Work order: The stretch from the line with "(h i : Nat)" through the line with "(i < (s.hub" in the records below: write it out exactly, and nothing else.

Saved data entries
○ ○ ○ ○
/-- R321, R322, R323: a whole packet with the expected SEQ is delivered and, with ACK_NOW, acknowledged; an ACK releases what it
covers, and is noted for a tick report; a NAK has the blocks it names sent again; so has a re-send time that passes; an ACK that is due goes out with ACK_DELAY. -/
def Sys2Proof.Claims.TransportResult : Prop :=
  (∀ (p : Nat) (ce : Bool) (b : List Byte) (x : Header) (s : State), s.portRd p PR.LINK_UP = 1 → s.headerCheck b = .ok x →
    (∀ f, x.typ ≠ 1 → x.typ ≠ 2 → s.rxContext (p / 9) p x = some f → f.expect = x.seq → f.held = [] →
      (x.blocks b).length = blockCount x.len → (x.blocks b).all (fun e => e.2.isSome) = true →
      ∃ s' f', exec (.ryudonData p ce b) s = .next s' ∧ s.onlyHubOut s' (p / 9) ∧
        (s'.hub (p / 9)).msgs = (s.hub (p / 9)).msgs ++
          [⟨p, x.src, x.flow, x.typ, x.jobId, x.jobGen, (x.blocks b).flatMap fun e => e.2.getD []⟩] ∧
        s'.rxFlow (p / 9) x.src x.flow = some f' ∧ f'.expect = (x.seq + 1) % 2 ^ 32 ∧ f'.gen = x.gen ∧
        (x.ackNow = true → ∃ k, s'.outbox = s.outbox ++ [.ryudon k] ∧ k.port = p ∧ (k.payload.drop 32).take 4 = leBytes 4 x.seq)) ∧
    ∀ f body, (s.rxContext (p / 9) p x).isSome = true → x.ctlBody b = some body → s.txFlow (p / 9) x.src x.flow = some f →
      f.queue = [] → s.md.ringWait = [] → f.unacked.all (fun k => k.msg.slot.isNone) = true →
      (x.typ = 1 → let covers (k : TxPkt) : Bool := ackedBy (leNat (body.take 4)) (leNat ((body.drop 8).take 8)) k.seq
        ∃ s' f', exec (.ryudonAck p ce b) s = .next s' ∧
        { s' with hubs := s.hubs, md := { s'.md with reportDue := s.md.reportDue } } = s ∧ (∀ k, k ≠ p / 9 → s'.hub k = s.hub k) ∧
        s'.md.reportDue = s.md.reportDue.map (fun e => if (f.unacked.any fun k => covers k && decide (k.msg.typ = 4) &&
          decide (leNat (k.msg.body.take 8) = e.1)) then (e.1, true) else e) ∧
        s'.txFlow (p / 9) x.src x.flow = some f' ∧
        f'.unacked = f.unacked.filter (fun k => !covers k) ∧
        (leNat ((body.drop 4).take 4) = 0 → f'.rate = f.rate)) ∧
      ∀ k, x.typ = 2 → leNat ((body.drop 4).take 2) = 1 →
        f.unacked.find? (fun y => decide (y.seq = leNat ((body.drop 8).take 4))) = some k → ackedBy (leNat (body.take 4)) 0 k.seq = false →
        k.resent < s.retxLimit (p / 9) → f.unacked.all (fun k => decide (k.msg.typ ≠ 4)) = true → s.portRd f.port PR.LINK_UP = 1 →
        ∃ s', exec (.ryudonNak p ce b) s = .next s' ∧ s.resends s' (p / 9) f k (leNat ((body.drop 12).take 1))) ∧
  ∀ (h node flow : Nat) (s : State), (s.node node).isSome = true →
    (∀ f k seq, s.txFlow h node flow = some f → f.unacked.find? (fun y => decide (y.seq = seq)) = some k → k.resent < s.retxLimit h →
      (k.msg.typ = 4 → 16 ≤ k.msg.body.length) → s.md.ringWait = [] → s.portRd f.port PR.LINK_UP = 1 → ∃ s', exec (.retransmitTimeout h node flow seq) s = .next s' ∧ s.resends s' h f k 255) ∧
    ∀ f, s.rxFlow h node flow = some f →
      (f.since ≠ 0 → s.portRd f.port PR.LINK_UP = 1 → ∃ s' k, exec (.ackDelayExpiry h node flow) s = .next s' ∧ s.onlyHubOut s' h ∧ s'.outbox = s.outbox ++ [.ryudon k] ∧
        k.port = f.port ∧ (k.payload.drop 32).take 4 = leBytes 4 f.ackSeq ∧
        s'.rxFlow h node flow = some { f with since := 0, ce := 0, naked := [] }) ∧
      (f.since = 0 → ∃ s', exec (.ackDelayExpiry h node flow) s = .next s' ∧ s.onlyHub s' h ∧
        s'.rxFlow h node flow = some { f with naked := [] })

/-- R325, R321: unmarked flows raise their rate by RATE_AI up to their port's; a context without traffic is freed, where no sender waits for
one. -/
def Sys2Proof.Claims.RateAndIdleResult : Prop :=
  ∀ (h : Nat) (s : State),
    (∃ s', exec (.rateRaise h) s = .next s' ∧ { s' with hubs := s.hubs, md := { s'.md with qps := s.md.qps } } = s ∧
      (∀ k, k ≠ h → s'.hub k = s.hub k) ∧
      (s'.hub h).tx = (s.hub h).tx.map fun f =>
        let u := s.hub h
        if f.flow ≤ 1 ∨ s.now - f.mark < clampTo 2 255 (u.regs.inForce HR.RAISE_US) * 1050 then f
        else { f with rate := min (s.macRate f.port : Rat) (f.rate + (clampTo 1 100 (u.regs.inForce HR.RATE_AI) : Nat)),
                      alpha := f.alpha - f.alpha / (2 ^ clampTo 1 10 (u.regs.inForce HR.G_SHIFT) : Nat) }) ∧
    ∀ node flow, (s.hub h).txWait = [] →
      (∃ s', exec (.flowContextIdle h true node flow) s = .next s' ∧ s.onlyHub s' h ∧ (s'.hub h).rx = (s.hub h).rx ∧
        ∀ f, f ∈ (s'.hub h).tx ↔ f ∈ (s.hub h).tx ∧ ¬ (f.node = node ∧ f.flow = flow ∧ f.unacked = [] ∧ f.queue = [])) ∧
      ∃ s', exec (.flowContextIdle h false node flow) s = .next s' ∧ s.onlyHub s' h ∧ (s'.hub h).tx = (s.hub h).tx ∧
        ∀ f, f ∈ (s'.hub h).rx ↔ f ∈ (s.hub h).rx ∧ ¬ (f.node = node ∧ f.flow = flow ∧ f.since = 0)

/-- Ryudon packets, acknowledgements and rates. -/
def Obligations.TransportAndRateResult : Prop :=
  Sys2Proof.Claims.TransportResult ∧ Sys2Proof.Claims.RateAndIdleResult

/-- R329, R330, R331: the master accepts the first report of a member and tick and counts a late one; a missing one is an event,
once. MGMT is posted to its ring, or waits while that is full or an earlier post to it waits; a post that has waited too long is dropped and
counted. -/
def Obligations.ReportAndMgmtResult : Prop :=
  ∀ (h i : Nat) (s : State),
    (∀ m s1 e, s.takeMsg h i (fun m => decide (m.typ = 4)) = some (m, s1) → s.isMaster = true → s.strict = true → s.node m.node = some e →
      e.member = true → s.md.reports.contains (leNat (m.body.take 8), e.index) = false →
      ∃ s', exec (.tickReport h i) s = .next s' ∧ s'.md.reports = s.md.reports ++ [(leNat (m.body.take 8), e.index)] ∧
        (s'.hub h).msgs = (s.hub h).msgs.eraseIdx i ∧ s'.cores = s.cores ∧
        s'.rd MR.REPORTS_LATE = if s.reportWindow < leNat ((m.body.drop 12).take 4) then satAdd 16 (s.rd MR.REPORTS_LATE) 1
          else s.rd MR.REPORTS_LATE) ∧
    (∀ member tick, s.isMaster = true → s.md.reports.any (fun r => decide (r.1 = tick)) = true →
      s.md.reports.contains (tick, member) = false → s.md.missing.contains (tick, member) = false → (s.memberNode member).isSome = true →
      ∃ s', exec (.missingReportExpiry member tick) s = .next s' ∧ s'.md.missing = s.md.missing ++ [(tick, member)] ∧
        s'.rd MR.REPORTS_LATE = satAdd 16 (s.rd MR.REPORTS_LATE) 1 ∧ s'.md.reports = s.md.reports ∧ s'.cores = s.cores) ∧
    (∀ m s1, s.takeMsg h i (fun m => decide (m.typ = 6)) = some (m, s1) → 8 ≤ m.body.length →
      let ring := leNat (m.body.take 4) % 2 ^ 18
      let tag := leNat ((m.body.drop 4).take 4)
      let behind := (s.hub h).mgmtWait.any fun p => match p with | .msg r _ _ => decide (r = ring) | .fault _ => false
      (∀ g, behind = false → s.ring ring = some g → s.refusedAt (some (ring / 2 ^ 16)) (s.ringAddr ring + 16) 8 = none →
        (s1.ringPost ring tag (m.body.drop 8)).1 = .ok →
        ∃ s', exec (.mgmt h i) s = .next s' ∧ s.tailIs s' ring (g.after (m.body.length - 8)) ∧ s'.cores = s.cores ∧
          (s'.hub h).msgs = (s.hub h).msgs.eraseIdx i) ∧
      (behind = true ∨ (s1.ringPost ring tag (m.body.drop 8)).1 = .full → (s.hub h).mgmtWait.length < 64 →
        ∃ s', exec (.mgmt h i) s = .next s' ∧ s.onlyHub s' h ∧
          (s'.hub h).mgmtWait = (s.hub h).mgmtWait ++ [.msg ring tag (m.body.drop 8)])) ∧
    (i < (s.hub h).mgmtWait.length → ∃ s', exec (.mgmtRingWaitExpiry h i) s = .next s' ∧ s.onlyHub s' h ∧
      (s'.hub h).mgmtWait = (s.hub h).mgmtWait.eraseIdx i ∧ (s'.hub h).rd HR.RING_DROPPED = satAdd 16 ((s.hub h).rd HR.RING_DROPPED) 1)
○ ○ ○ ○
Exercise answer:
  ∀ (h i : Nat) (s : State),
    (∀ m s1 e, s.takeMsg h i (fun m => decide (m.typ = 4)) = some (m, s1) → s.isMaster = true → s.strict = true → s.node m.node = some e →
      e.member = true → s.md.reports.contains (leNat (m.body.take 8), e.index) = false →
      ∃ s', exec (.tickReport h i) s = .next s' ∧ s'.md.reports = s.md.reports ++ [(leNat (m.body.take 8), e.index)] ∧
        (s'.hub h).msgs = (s.hub h).msgs.eraseIdx i ∧ s'.cores = s.cores ∧
        s'.rd MR.REPORTS_LATE = if s.reportWindow < leNat ((m.body.drop 12).take 4) then satAdd 16 (s.rd MR.REPORTS_LATE) 1
          else s.rd MR.REPORTS_LATE) ∧
    (∀ member tick, s.isMaster = true → s.md.reports.any (fun r => decide (r.1 = tick)) = true →
      s.md.reports.contains (tick, member) = false → s.md.missing.contains (tick, member) = false → (s.memberNode member).isSome = true →
      ∃ s', exec (.missingReportExpiry member tick) s = .next s' ∧ s'.md.missing = s.md.missing ++ [(tick, member)] ∧
        s'.rd MR.REPORTS_LATE = satAdd 16 (s.rd MR.REPORTS_LATE) 1 ∧ s'.md.reports = s.md.reports ∧ s'.cores = s.cores) ∧
    (∀ m s1, s.takeMsg h i (fun m => decide (m.typ = 6)) = some (m, s1) → 8 ≤ m.body.length →
      let ring := leNat (m.body.take 4) % 2 ^ 18
      let tag := leNat ((m.body.drop 4).take 4)
      let behind := (s.hub h).mgmtWait.any fun p => match p with | .msg r _ _ => decide (r = ring) | .fault _ => false
      (∀ g, behind = false → s.ring ring = some g → s.refusedAt (some (ring / 2 ^ 16)) (s.ringAddr ring + 16) 8 = none →
        (s1.ringPost ring tag (m.body.drop 8)).1 = .ok →
        ∃ s', exec (.mgmt h i) s = .next s' ∧ s.tailIs s' ring (g.after (m.body.length - 8)) ∧ s'.cores = s.cores ∧
          (s'.hub h).msgs = (s.hub h).msgs.eraseIdx i) ∧
      (behind = true ∨ (s1.ringPost ring tag (m.body.drop 8)).1 = .full → (s.hub h).mgmtWait.length < 64 →
        ∃ s', exec (.mgmt h i) s = .next s' ∧ s.onlyHub s' h ∧
          (s'.hub h).mgmtWait = (s.hub h).mgmtWait ++ [.msg ring tag (m.body.drop 8)])) ∧
    (i < (s.hub h).mgmtWait.length → ∃ s', exec (.mgmtRingWaitExpiry h i) s = .next s' ∧ s.onlyHub s' h ∧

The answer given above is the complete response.